The permission model is two-layered by design. Sentinel Automation Contributor lets Sentinel invoke the playbook. The managed identity permissions let the playbook invoke APIs. Separating the two means you can grant Sentinel the ability to run a playbook without granting that playbook broad permissions. Each playbook's managed identity carries only the permissions its specific workflow requires.

Monitoring automation health

Building automation without monitoring it recreates the dead playbook problem from Section 0.6. Sentinel provides two tables for automation observability. SentinelHealth captures whether each automation rule evaluated successfully and whether each playbook was launched. AzureDiagnostics captures the internal execution of each Logic App workflow, including individual action success/failure, execution duration, and error messages.

Enabling health monitoring requires two steps. First, enable SentinelHealth data collection in the Sentinel workspace settings under Auditing and health monitoring. Second, configure diagnostic settings on each Logic App to send AzureDiagnostics data to the same workspace. Without both, you see only half the picture: SentinelHealth tells you the playbook launched, but AzureDiagnostics tells you whether the API call inside it succeeded.
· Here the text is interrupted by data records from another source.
/-- R135: changing ciphertext block i alone can change plaintext blocks i and i + 1 only. -/
def Obligations.CbcErrorPropagation : Prop :=
  ∀ (A : List Byte) (k : Nat) (iv x : Block) (cs : List Block) (i j : Nat), j ≠ i → j ≠ i + 1 →
    (cbcDecrypt A k iv (cs.set i x))[j]? = (cbcDecrypt A k iv cs)[j]?

/-- R158: the padding length invariant, for both variants. -/
def Obligations.PaddingLengthInvariant : Prop :=
  ∀ (variantB : Bool) (A t u : List Byte), padText variantB A t = some u →
    u.length % 16 = 0 ∧ t.length < u.length ∧ u.length = 16 * (t.length / 16 + 1)

/-- R154: E_PAD_RANGE, for a printable alphabet of more than 16 bytes, rejects exactly the text lengths up to 8 and 16. -/
def Obligations.PadRangeRejectsShortTexts : Prop :=
  ∀ (s : State) (np : Nat) (n : BitVec 4), 16 < np → s.alphaSel = true → s.msgLen.toNat % 16 = 0 →
    (requirePadByte np n s = some .padRange ↔
      s.msgLen.toNat + n.toNat ≤ 8 ∨ s.msgLen.toNat + n.toNat = 16)

/-- R190: a key of any size gives the same encryption and decryption as its residue mod lcm(N, 16), which fits KEY. -/
def Obligations.LargeKeysReduce : Prop :=
  ∀ (a : Bool) (k : Nat) (iv : Block) (t : List Byte),
    let A := alphabetOf a
    let r := k % Nat.lcm A.length 16
    r < 2 ^ 32 ∧ encryptText a A r iv t = encryptText a A k iv t ∧ decryptPadded A r iv t = decryptPadded A k iv t

/-- R189: under the full alphabet, decrypting what encrypt gives returns the plaintext, for every plaintext, key and IV; under
the printable alphabet the first bytes of the decrypted text are the plaintext. -/
def Obligations.MessageRoundTrip : Prop :=
  ∀ (k : Nat) (iv : Block) (p c : List Byte),
    (encryptText false fullAlphabet k iv p = some c → decryptText fullAlphabet k iv c = some p) ∧
    (encryptText true Config.printAlpha k iv p = some c →
      (decryptPadded Config.printAlpha k iv c).take p.length = p)

/-- R186: the encrypt pipeline, started in IDLE and not busy, for every plaintext that MSGLEN can hold, with any number of
polls in each wait, its own for each (the form of a wait is the model's, log 15): it records no error, the bytes read from DOUT are the source's encrypt, and OUTLEN is 16(m + 1). -/
def Obligations.EncryptPipeline : Prop :=
  ∀ (s : State) (a : Bool) (k : Word) (iv fill : Block) (polls : Nat → Nat) (p c : List Byte) (rest : List Event),
    s.rstN = true → s.pend = none → s.session = .idle → p.length < 0xFFFFFFF0 →
    encryptText a (alphabetOf a) k.toNat iv p = some c →
    s.inputs = expandAll (encryptProgram a k iv polls fill p) ++ rest →
    ∃ t rs, Sys2Proof.core.run (expandAll (encryptProgram a k iv polls fill p)).length s = .next t ∧
      t.inputs = rest ∧ t.reads = s.reads ++ rs ∧ doutBytes rs = c ∧ t.err = s.err ∧
      t.outLen.toNat = 16 * (p.length / 16 + 1) ∧ t.session = .idle ∧ t.pend = none

/-- R187: the decrypt pipeline, started in IDLE and not busy, for every ciphertext of whole blocks that MSGLEN can hold, with
any number of polls in each wait, its own for each (the form of a wait is the model's, log 15). The
bytes Q read from DOUT are the decrypted blocks; under the full alphabet Q[0 : OUTLEN] is the source's decrypt, or
E_BAD_PAD is recorded where it has none; under the printable alphabet OUTLEN is the whole length. -/
def Obligations.DecryptPipeline : Prop :=
  ∀ (s : State) (a : Bool) (k : Word) (iv : Block) (polls : Nat → Nat) (c : List Byte) (rest : List Event),
    s.rstN = true → s.pend = none → s.session = .idle → hostMayDecrypt c = true → c.length ≤ 0xFFFFFFF0 →
    s.inputs = expandAll (decryptProgram a k iv polls c) ++ rest →
    ∃ t rs, Sys2Proof.core.run (expandAll (decryptProgram a k iv polls c)).length s = .next t ∧
      t.inputs = rest ∧ t.reads = s.reads ++ rs ∧ t.session = .idle ∧ t.pend = none ∧
      doutBytes rs = decryptPadded (alphabetOf a) k.toNat iv c ∧
      rs.getLast? = some { off := offsetOf .outlen, value := t.outLen } ∧
      (a = true → t.outLen.toNat = c.length ∧ t.padInfo.unpadSkipped = true ∧ t.err = s.err) ∧
      (∀ p, a = false → decryptText fullAlphabet k.toNat iv c = some p →
        (doutBytes rs).take t.outLen.toNat = p ∧ t.err = s.err) ∧
      (a = false → decryptText fullAlphabet k.toNat iv c = none →
        t.outLen = 0 ∧ t.err = if s.err = .none then .badPad else s.err)

/-- R188: inside a DEC session with room for a block, reseeding the chain with `wrblk IV; cmd LOAD_CHAIN; wait` and then
decrypting gives the plaintext of that block, whatever was decrypted before, with any number of polls in each of the two
waits (the form of a wait is the model's, log 15). -/
def Obligations.AnyOrderDecryption : Prop :=
  ∀ (s : State) (prev c : Block) (polls polls' : Nat) (rest : List Event), s.rstN = true → s.pend = none →
    s.session = .dec → s.msgLen.toNat < 0xFFFFFFF0 →
    let stmts : List Stmt :=
      [.wrblk .iv prev, .cmd .loadChain, .wait polls, .wrblk .din c, .cmd .decBlock, .wait polls']
    s.inputs = expandAll stmts ++ rest →
    ∃ t, Sys2Proof.core.run (expandAll stmts).length s = .next t ∧ t.inputs = rest ∧
      t.dout = pack (merge prev (decryptBlock s.alphabet c s.key.toNat)) ∧ t.chain = pack c ∧
      t.msgLen = s.msgLen + 16 ∧ t.session = .dec ∧ t.pend = none ∧ t.err = s.err
end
NE's dead VirusTotal playbook would have been caught within hours if both tables were active. SentinelHealth would show the playbook launching successfully on every incident. AzureDiagnostics would show the HTTP action returning 429 (Too Many Requests) on every execution. A simple KQL alert on AzureDiagnostics filtering for status codes above 399 would have notified the team the same day the rate limit changed.

The decision framework

Every automation requirement maps to one of three patterns. The choice depends on two questions: does the automation need multi-step logic, and does it need incident-level context?

Simple triage actions that modify incident properties (change severity, assign owner, add tag, close incident) use automation rules alone. No playbook required. These deploy in minutes, require no code, and handle the highest-volume automation scenarios. NE's severity override, assignment routing, and false positive suppression are all automation rules.

Complex workflows that call APIs, evaluate conditional logic, or integrate with external systems use playbooks triggered by automation rules. The automation rule fires on incident creation with the appropriate conditions. The playbook receives the full incident object and executes the workflow. This is the pattern for enrichment, evidence collection, notification, and containment.

Time-critical alert-level actions that need to execute before incident grouping use the Enhanced Alert Trigger on an automation rule. The rule fires on alert creation and triggers a lightweight playbook that captures volatile data. The incident trigger handles everything else. In practice, fewer than five percent of automation requirements need the alert trigger. Session status capture for AiTM alerts is one of the few legitimate use cases.